I'll take a fresh look at how I can make the single codepath faster.
Having said that, I'd like to request that we keep an open mind about
multiple code paths here. The faster code path I've introduced will
apply to 100% of branch commands and almost 100% of checkout commands.
*One* way to get a single code path is to drop support for checkout
into a directory already containing files. :-)

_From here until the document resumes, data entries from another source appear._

-- ==== Sys2Proof/Machine/Dispatch.lean ====
section
/-! DEFINITION. The dispatch: one arm for each constructor of Instr, each one direct call of its meaning. -/

namespace Sys2Proof.Machine

open Sys2Proof
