@[simp] theorem lxB_wordLX (maj : BitVec 7) (a : BitVec 7) (b : BitVec 7) (la : BitVec 4) (c : BitVec 7) :
    lxB (wordLX maj a b la c) = b := by
  refine field_ofNat _ _ _ (by decide) ?_
  have h := And.intro maj.isLt <| And.intro a.isLt <| And.intro b.isLt <| And.intro la.isLt c.isLt
  generalize maj.toNat = x0, a.toNat = x1, b.toNat = x2, la.toNat = x3, c.toNat = x4 at h ⊢
  omega

@[simp] theorem lxLa_wordLX (maj : BitVec 7) (a : BitVec 7) (b : BitVec 7) (la : BitVec 4) (c : BitVec 7) :
    lxLa (wordLX maj a b la c) = la := by
  refine field_ofNat _ _ _ (by decide) ?_
  have h := And.intro maj.isLt <| And.intro a.isLt <| And.intro b.isLt <| And.intro la.isLt c.isLt
  generalize maj.toNat = x0, a.toNat = x1, b.toNat = x2, la.toNat = x3, c.toNat = x4 at h ⊢
  omega

@[simp] theorem lxC_wordLX (maj : BitVec 7) (a : BitVec 7) (b : BitVec 7) (la : BitVec 4) (c : BitVec 7) :
    lxC (wordLX maj a b la c) = c := by
  refine field_ofNat _ _ _ (by decide) ?_
  have h := And.intro maj.isLt <| And.intro a.isLt <| And.intro b.isLt <| And.intro la.isLt c.isLt
  generalize maj.toNat = x0, a.toNat = x1, b.toNat = x2, la.toNat = x3, c.toNat = x4 at h ⊢
  omega

@[simp] theorem majorOf_wordMX (maj : BitVec 7) (a : BitVec 7) (acc : BitVec 3) (ob : BitVec 4) (la : BitVec 4) (tb : BitVec 4) (keep : BitVec 1) (sub : BitVec 2) :
    majorOf (wordMX maj a acc ob la tb keep sub) = maj := by
  refine field_ofNat _ _ _ (by decide) ?_
  have h := And.intro maj.isLt <| And.intro a.isLt <| And.intro acc.isLt <| And.intro ob.isLt <| And.intro la.isLt <| And.intro tb.isLt <| And.intro keep.isLt sub.isLt
  generalize maj.toNat = x0, a.toNat = x1, acc.toNat = x2, ob.toNat = x3, la.toNat = x4, tb.toNat = x5, keep.toNat = x6, sub.toNat = x7 at h ⊢
  omega

@[simp] theorem mxA_wordMX (maj : BitVec 7) (a : BitVec 7) (acc : BitVec 3) (ob : BitVec 4) (la : BitVec 4) (tb : BitVec 4) (keep : BitVec 1) (sub : BitVec 2) :
    mxA (wordMX maj a acc ob la tb keep sub) = a := by
  refine field_ofNat _ _ _ (by decide) ?_
  have h := And.intro maj.isLt <| And.intro a.isLt <| And.intro acc.isLt <| And.intro ob.isLt <| And.intro la.isLt <| And.intro tb.isLt <| And.intro keep.isLt sub.isLt
  generalize maj.toNat = x0, a.toNat = x1, acc.toNat = x2, ob.toNat = x3, la.toNat = x4, tb.toNat = x5, keep.toNat = x6, sub.toNat = x7 at h ⊢
  omega

@[simp] theorem mxAcc_wordMX (maj : BitVec 7) (a : BitVec 7) (acc : BitVec 3) (ob : BitVec 4) (la : BitVec 4) (tb : BitVec 4) (keep : BitVec 1) (sub : BitVec 2) :
    mxAcc (wordMX maj a acc ob la tb keep sub) = acc := by
  refine field_ofNat _ _ _ (by decide) ?_
  have h := And.intro maj.isLt <| And.intro a.isLt <| And.intro acc.isLt <| And.intro ob.isLt <| And.intro la.isLt <| And.intro tb.isLt <| And.intro keep.isLt sub.isLt
  generalize maj.toNat = x0, a.toNat = x1, acc.toNat = x2, ob.toNat = x3, la.toNat = x4, tb.toNat = x5, keep.toNat = x6, sub.toNat = x7 at h ⊢
  omega

@[simp] theorem mxOb_wordMX (maj : BitVec 7) (a : BitVec 7) (acc : BitVec 3) (ob : BitVec 4) (la : BitVec 4) (tb : BitVec 4) (keep : BitVec 1) (sub : BitVec 2) :
    mxOb (wordMX maj a acc ob la tb keep sub) = ob := by
  refine field_ofNat _ _ _ (by decide) ?_
  have h := And.intro maj.isLt <| And.intro a.isLt <| And.intro acc.isLt <| And.intro ob.isLt <| And.intro la.isLt <| And.intro tb.isLt <| And.intro keep.isLt sub.isLt
  generalize maj.toNat = x0, a.toNat = x1, acc.toNat = x2, ob.toNat = x3, la.toNat = x4, tb.toNat = x5, keep.toNat = x6, sub.toNat = x7 at h ⊢
  omega

@[simp] theorem mxLa_wordMX (maj : BitVec 7) (a : BitVec 7) (acc : BitVec 3) (ob : BitVec 4) (la : BitVec 4) (tb : BitVec 4) (keep : BitVec 1) (sub : BitVec 2) :
    mxLa (wordMX maj a acc ob la tb keep sub) = la := by
  refine field_ofNat _ _ _ (by decide) ?_
  have h := And.intro maj.isLt <| And.intro a.isLt <| And.intro acc.isLt <| And.intro ob.isLt <| And.intro la.isLt <| And.intro tb.isLt <| And.intro keep.isLt sub.isLt
  generalize maj.toNat = x0, a.toNat = x1, acc.toNat = x2, ob.toNat = x3, la.toNat = x4, tb.toNat = x5, keep.toNat = x6, sub.toNat = x7 at h ⊢
  omega

@[simp] theorem mxTb_wordMX (maj : BitVec 7) (a : BitVec 7) (acc : BitVec 3) (ob : BitVec 4) (la : BitVec 4) (tb : BitVec 4) (keep : BitVec 1) (sub : BitVec 2) :
    mxTb (wordMX maj a acc ob la tb keep sub) = tb := by
  refine field_ofNat _ _ _ (by decide) ?_
  have h := And.intro maj.isLt <| And.intro a.isLt <| And.intro acc.isLt <| And.intro ob.isLt <| And.intro la.isLt <| And.intro tb.isLt <| And.intro keep.isLt sub.isLt
  generalize maj.toNat = x0, a.toNat = x1, acc.toNat = x2, ob.toNat = x3, la.toNat = x4, tb.toNat = x5, keep.toNat = x6, sub.toNat = x7 at h ⊢
  omega

@[simp] theorem mxKeep_wordMX (maj : BitVec 7) (a : BitVec 7) (acc : BitVec 3) (ob : BitVec 4) (la : BitVec 4) (tb : BitVec 4) (keep : BitVec 1) (sub : BitVec 2) :
    mxKeep (wordMX maj a acc ob la tb keep sub) = keep := by
  refine field_ofNat _ _ _ (by decide) ?_
  have h := And.intro maj.isLt <| And.intro a.isLt <| And.intro acc.isLt <| And.intro ob.isLt <| And.intro la.isLt <| And.intro tb.isLt <| And.intro keep.isLt sub.isLt
  generalize maj.toNat = x0, a.toNat = x1, acc.toNat = x2, ob.toNat = x3, la.toNat = x4, tb.toNat = x5, keep.toNat = x6, sub.toNat = x7 at h ⊢
  omega

@[simp] theorem mxSub_wordMX (maj : BitVec 7) (a : BitVec 7) (acc : BitVec 3) (ob : BitVec 4) (la : BitVec 4) (tb : BitVec 4) (keep : BitVec 1) (sub : BitVec 2) :
    mxSub (wordMX maj a acc ob la tb keep sub) = sub := by
  refine field_ofNat _ _ _ (by decide) ?_
  have h := And.intro maj.isLt <| And.intro a.isLt <| And.intro acc.isLt <| And.intro ob.isLt <| And.intro la.isLt <| And.intro tb.isLt <| And.intro keep.isLt sub.isLt
  generalize maj.toNat = x0, a.toNat = x1, acc.toNat = x2, ob.toNat = x3, la.toNat = x4, tb.toNat = x5, keep.toNat = x6, sub.toNat = x7 at h ⊢
  omega

@[simp] theorem majorOf_wordPX (maj : BitVec 7) (pred : BitVec 3) (mz : BitVec 1) (rnd : BitVec 3) (vc : BitVec 7) (neg : BitVec 1) (z : BitVec 10) :
    majorOf (wordPX maj pred mz rnd vc neg z) = maj := by
  refine field_ofNat _ _ _ (by decide) ?_
  have h := And.intro maj.isLt <| And.intro pred.isLt <| And.intro mz.isLt <| And.intro rnd.isLt <| And.intro vc.isLt <| And.intro neg.isLt z.isLt
  generalize maj.toNat = x0, pred.toNat = x1, mz.toNat = x2, rnd.toNat = x3, vc.toNat = x4, neg.toNat = x5, z.toNat = x6 at h ⊢
  omega

@[simp] theorem pxPred_wordPX (maj : BitVec 7) (pred : BitVec 3) (mz : BitVec 1) (rnd : BitVec 3) (vc : BitVec 7) (neg : BitVec 1) (z : BitVec 10) :
    pxPred (wordPX maj pred mz rnd vc neg z) = pred := by
  refine field_ofNat _ _ _ (by decide) ?_
  have h := And.intro maj.isLt <| And.intro pred.isLt <| And.intro mz.isLt <| And.intro rnd.isLt <| And.intro vc.isLt <| And.intro neg.isLt z.isLt
  generalize maj.toNat = x0, pred.toNat = x1, mz.toNat = x2, rnd.toNat = x3, vc.toNat = x4, neg.toNat = x5, z.toNat = x6 at h ⊢
  omega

I'm also not convinced that branch/checkout should be treated as
special cases of merge/revert w.r.t. internal logic. It's perfectly
acceptable IMO to maximise the code resuse but a 50-60% performance
hit for doing so unnecessarily isn't justified. In fact, I suspect
there's even more room for making the 'create from scratch' code path
faster still, e.g. coping across the dirstate from the source tree
instead of building it from scratch (in the common case where the
source branch is a local pristine mirror - the practice heavily
recommended by our User Guide). As a point of reference, I can
install Ubuntu from scratch using the installer much faster than I
can upgrade my install using Update Manager. That's OK - the latter
has a far more complex job to do.

To put some context around this work, it's been bugging me for some
time that our local branching isn't faster. With our shared repository
architecture, there's simply no good reason why Bazaar can't beat
Git and Hg every time in benchmarks in this area. In the case of
OpenOffice.org in particular, I know this is an area where the
competition are claiming we're too slow. That isn't true but these
changes improve our time from 1m15s to 40+s. If we're serious about
performance, we ought to be taking those sorts of gains IMO by using
a faster code path, particularly if it applies in the majority of
cases as this one does.

Ian C.